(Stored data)

::::

-- ==== Sys2Proof/Laws/Exec.lean ====
section
/-! SUPPORT. The meanings, one inversion lemma for all of them: an executed instruction copies, computes or jumps. -/

namespace Sys2Proof.Machine

/-- Every meaning answers a next state. -/
theorem exec_answers (i : Instr) (s : State) : ∃ t, exec i s = .next t := by
  cases i with
  | jne d =>
    simp only [exec, execJne]
    split <;> exact ⟨_, rfl⟩
  | _ => exact ⟨_, rfl⟩

/-- What JNE leaves (R190). -/
theorem execJne_eq (d : Byte) (s : State) : execJne d s = .next (if s.zf = true then s else s.addIp (sext16 d)) := by
  unfold execJne
  split <;> simp_all

/-- All that an executed instruction can do: a MOV form copies, an ADD, SUB or CMP form is one ALU operation, JNE moves
`ip` or does nothing. -/
theorem exec_cases {i : Instr} {s t : State} (h : exec i s = .next t) :
    (i.isMov = true ∧ ∃ w dst src, t = s.copy w dst src) ∨
    (i.isArith = true ∧ ∃ op w dst src, t = s.arith op w dst src) ∨
    (∃ d, i = .jne d ∧ t = if s.zf = true then s else s.addIp (sext16 d)) := by
  cases i with
  | jne d =>
    right; right
    rw [exec, execJne_eq] at h
    injection h with h
    exact ⟨d, rfl, h.symm⟩
  | movRegMem | movImmRegMem | movImmReg | movMemAcc | movAccMem =>
    left
    injection h with h
    exact ⟨rfl, _, _, _, h.symm⟩
  | addRegMem | addImmRegMem | addImmAcc | subRegMem | subImmRegMem | subImmAcc | cmpRegMem | cmpImmRegMem | cmpImmAcc =>
    right; left
    injection h with h
    exact ⟨rfl, _, _, _, _, h.symm⟩

/-- The state after a meaning is the state before, or a write to a place in it, with flags that are kept or tell one result,
and `ip` kept or moved by a jump. -/
theorem exec_shape {i : Instr} {s t : State} (h : exec i s = .next t) :
    (∃ w p v, t = s.writePlace w p v) ∨
    (∃ u w r, (u = s ∨ ∃ p, u = s.writePlace w p r) ∧ t = u.setFlags (zeroFlag r) (signFlag r)) ∨
    t = s ∨ (∃ d, t = s.addIp d) := by
  rcases exec_cases h with ⟨_, w, dst, src, rfl⟩ | ⟨_, op, w, dst, src, rfl⟩ | ⟨d, _, rfl⟩
  · exact .inl ⟨w, dst, _, rfl⟩
  · obtain ⟨u, r, hu, ht⟩ := s.arith_cases op w dst src
    exact .inr (.inl ⟨u, w, r, hu.imp_right fun e => ⟨dst, e⟩, ht⟩)
  · right; right
    by_cases hz : s.zf = true
    · exact .inl (if_pos hz)
    · exact .inr ⟨_, if_neg hz⟩

theorem exec_status {i : Instr} {s t : State} (h : exec i s = .next t) : t.status = s.status := by
  rcases exec_shape h with ⟨w, p, v, rfl⟩ | ⟨u, w, r, rfl | ⟨p, rfl⟩, rfl⟩ | rfl | ⟨d, rfl⟩ <;>
    simp [State.writePlace_status]

theorem exec_stream {i : Instr} {s t : State} (h : exec i s = .next t) : t.stream = s.stream := by
  rcases exec_shape h with ⟨w, p, v, rfl⟩ | ⟨u, w, r, rfl | ⟨p, rfl⟩, rfl⟩ | rfl | ⟨d, rfl⟩ <;>
    simp [State.writePlace_stream]

theorem exec_wf {i : Instr} {s t : State} (h : exec i s = .next t) (hm : s.mem.wf) : t.mem.wf := by
  rcases exec_shape h with ⟨w, p, v, rfl⟩ | ⟨u, w, r, rfl | ⟨p, rfl⟩, rfl⟩ | rfl | ⟨d, rfl⟩ <;>
    simp [State.writePlace_wf, hm]

theorem exec_high {i : Instr} {s t : State} (h : exec i s = .next t) (hm : s.mem.wf) {a : Nat} (ha : 0x10000 < a) :
    t.memByte a = s.memByte a := by
  rcases exec_shape h with ⟨w, p, v, rfl⟩ | ⟨u, w, r, rfl | ⟨p, rfl⟩, rfl⟩ | rfl | ⟨d, rfl⟩ <;>
    simp [State.writePlace_high, hm, ha]

end Sys2Proof.Machine
end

::::

# [WORK TASK]
Would you retype exactly the lines above, from the line with "exact ⟨rfl, _, _, _, h.symm⟩" to the line with "by a jump. -/", with both end lines kept and nothing more?

# [SOLUTION]
    exact ⟨rfl, _, _, _, h.symm⟩
  | addRegMem | addImmRegMem | addImmAcc | subRegMem | subImmRegMem | subImmAcc | cmpRegMem | cmpImmRegMem | cmpImmAcc =>
    right; left
    injection h with h
    exact ⟨rfl, _, _, _, _, h.symm⟩

/-- The state after a meaning is the state before, or a write to a place in it, with flags that are kept or tell one result,
and `ip` kept or moved by a jump. -/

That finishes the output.